Squark comments on [LINK] Vladimir Slepnev talks about logical counterfactuals - Less Wrong Discussion
You are viewing a comment permalink. View the original post to see all comments and the full post content.
You are viewing a comment permalink. View the original post to see all comments and the full post content.
Comments (10)
It is a problem in the sense that there is no canonical way to assign these utilities in general.
True. As a side note, the Savage theorem is not quite the right thing here since it produces both probabilities and utilities while in our situations the utilities are already given.
The problem is that different extensions produce complete different probabilities.
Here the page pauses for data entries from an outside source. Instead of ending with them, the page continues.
-- ==== Sys2Proof/Certificates/Slice0/Obligations.lean ====
section
/-! DEFINITION. The statements for the provers. Each docstring names the rule of spec/ it formalises. -/

open Sys2Proof Sys2Proof.Machine

/-- R88, R71, R362: a step accepts the first issue and runs the instruction it decodes to on the state without that
issue; with nothing issued the block waits, its state unchanged. -/
def Obligations.StepRunsDecodedInstruction : Prop :=
  ∀ s : State,
    (∀ issue rest i, s.commands = issue :: rest → decode issue = .ok i →
      step s = exec i { s with commands := rest }) ∧
    (s.commands = [] → step s = .next s)

/-- R92, R99: words written out from the spec's encodings decode to the instructions they stand for: command records by
their codes, and the frames of V40, V42, V46, V51 and V1 byte for byte. -/
def Obligations.DecodedWordsMatchTable : Prop :=
  decode (.command { code := 0x01, seed := 0x1234, data := [0x01] }) = .ok (.crc16 0x1234 [0x01]) ∧
  decode (.command { code := 0x11, w0 := 2, p0 := true, data := [0xFD] }) = .ok (.unstuff 2 true [0xFD]) ∧
  decode (.command { code := 0x30, b := 0xFF }) = .ok (.detPush 0xFF) ∧
  decode (.command { code := 0xF0 }) = .ok .reset ∧
  decode (.frame [0xFF, 0xFF, 0xFD, 0x00, 0x01, 0x03, 0x00, 0x01, 0x19, 0x4E]) = .ok (.ping 0x01) ∧
  decode (.frame [0xFF, 0xFF, 0xFD, 0x00, 0x01, 0x07, 0x00, 0x02, 0x84, 0x00, 0x04, 0x00, 0x1D, 0x15])
    = .ok (.read 0x01 132 4) ∧
  decode (.frame [0xFF, 0xFF, 0xFD, 0x00, 0x01, 0x08, 0x00, 0x03, 0xFF, 0xFF, 0xFD, 0xFD, 0x00, 0xC4, 0x8E])
    = .ok (.write 0x01 0xFFFF [0xFD, 0x00]) ∧
  decode (.frame [0xFF, 0xFF, 0xFD, 0x00, 0x01, 0x08, 0x00, 0x10, 0x01, 0x44, 0x58, 0x4C, 0x22, 0xB1, 0xDC])
    = .ok (.clear 0x01 0x01 [0x44, 0x58, 0x4C, 0x22]) ∧
  decode (.frame [0xFF, 0xFF, 0xFD, 0x00, 0x01, 0x07, 0x00, 0x55, 0x00, 0x06, 0x04, 0x26, 0x65, 0x5D])
    = .ok (.status 0x01 [0x00, 0x06, 0x04, 0x26])

/-- R90, R92, R80, R99: decode and encode agree on every well-formed instruction. -/
def Obligations.DecodeInvertsEncode : Prop :=
  ∀ i : Instr, i.wellFormed = true → decode (encode i) = .ok i

/-- R80 to R83, R99: a frame that decodes to a wire instruction is the one encoding of that instruction, and the
instruction is well-formed: no byte of a frame is ignored and no two frames stand for one instruction. -/
def Obligations.EncodeInvertsDecodeFrame : Prop :=
  ∀ (f : Bytes) (i : Instr), decodeFrame f = .ok i → encode i = .frame f ∧ i.wellFormed = true

/-- The model's choice, notes/assumptions/2.md: a wire instruction, well-formed or not, does exactly what DISASSEMBLE
does with its frame, and a frame issued as wire bytes does what the DISASSEMBLE command with that frame does (R281,
R282). -/
def Obligations.FrameIssueIsDisassembleCommand : Prop :=
  (∀ (i : Instr) (f : Bytes) (s : State), encode i = .frame f → exec i s = exec (.disassemble f) s) ∧
  ∀ (s : State) (f : Bytes) (rest : List Issue),
    step { s with commands := .frame f :: rest } =
      step { s with commands := .command { code := 0x41, frame := f } :: rest }

/-- R311: an unassigned code raises BadCommand with the code, and `w0 = 3` raises BadOperand with the operand's value in
STUFF and UNSTUFF; only `status` changes. -/
def Obligations.IllegalCodesAndOperandsRaise : Prop :=
  (∀ (s : State) (c : Command) (rest : List Issue), s.commands = .command c :: rest →
    c.code ∉ ([0x01, 0x02, 0x10, 0x11, 0x20, 0x21, 0x22, 0x30, 0x31, 0x40, 0x41, 0xF0] : List Byte) →
    step s = .next (({ s with commands := rest } : State).afterError [] ⟨.badCommand, 0, .byte c.code⟩)) ∧
  (∀ (s : State) (data : Bytes),
    exec (.stuff 3 data) s = .next (s.afterError [] ⟨.badOperand, 0, .byte 0x03⟩)) ∧
  (∀ (s : State) (p0 : Bool) (data : Bytes),
    exec (.unstuff 3 p0 data) s = .next (s.afterError [] ⟨.badOperand, 0, .byte 0x03⟩))

/-- R345: no command, error or input stops the block: every step answers a next state, whatever the state. -/
def Obligations.BlockNeverHalts : Prop :=
  ∀ s : State, Running (step s)

/-- R331, R328: when a command fails, its error is reported in `status` and on the result port with the raw bytes R328
gives it, and nothing else changes. -/
def Obligations.ErrorsChangeOnlyStatus : Prop :=
  (∀ (i : Instr) (s t : State) (e : ErrorResult), exec i s = .next t → t.result = some (.err e) →
    t = s.afterError (rawOperand i) ⟨e.kind, e.sub, e.info⟩ ∧ e.raw = rawOperand i) ∧
  (∀ (code : Byte) (s : State), badCommand code s = .next (s.afterError [] ⟨.badCommand, 0, .byte code⟩))

/-- R39: every command writes `status` and delivers a result: {0x00, 0x00} on success, {code, sub} on error. -/
def Obligations.StatusReportsOutcome : Prop :=
  ∀ (i : Instr) (s t : State), exec i s = .next t →
    (∃ v, t.result = some (.ok v) ∧ t.block.status = ⟨0x00, 0x00⟩) ∨
    (∃ e, t.result = some (.err e) ∧ t.block.status = ⟨e.kind.code, e.sub⟩ ∧ e.kind.code ≠ 0x00)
For example, suppose U(AA) = 0, U(BB) = 1. We can decide U(AB)=U(BA)=0.5 in which case the probability of both copies is 50%. Or, we can decide U(AB)=0.7 and U(BA)=0.3 in which case the probability of the first copy is 30% and the probability of the second copy is 70%.
The ambiguity is avoided if each copy has an independent source of random because this way all of the counterfactuals are "legal." However, as the example above shows, these probabilities depend on the utility function. So, even if we consider sleeping beauties with independent sources of random, the classical formulation of the problem is ambiguous since it doesn't specify a utility function. Moreover, if all of the counterfactuals are legal then it might be the utility function doesn't decompose into a linear combination over copies, in which case there is no probability assignment at all. This is why Everett branches have well defined probabilities but e.g. brain emulation clones don't.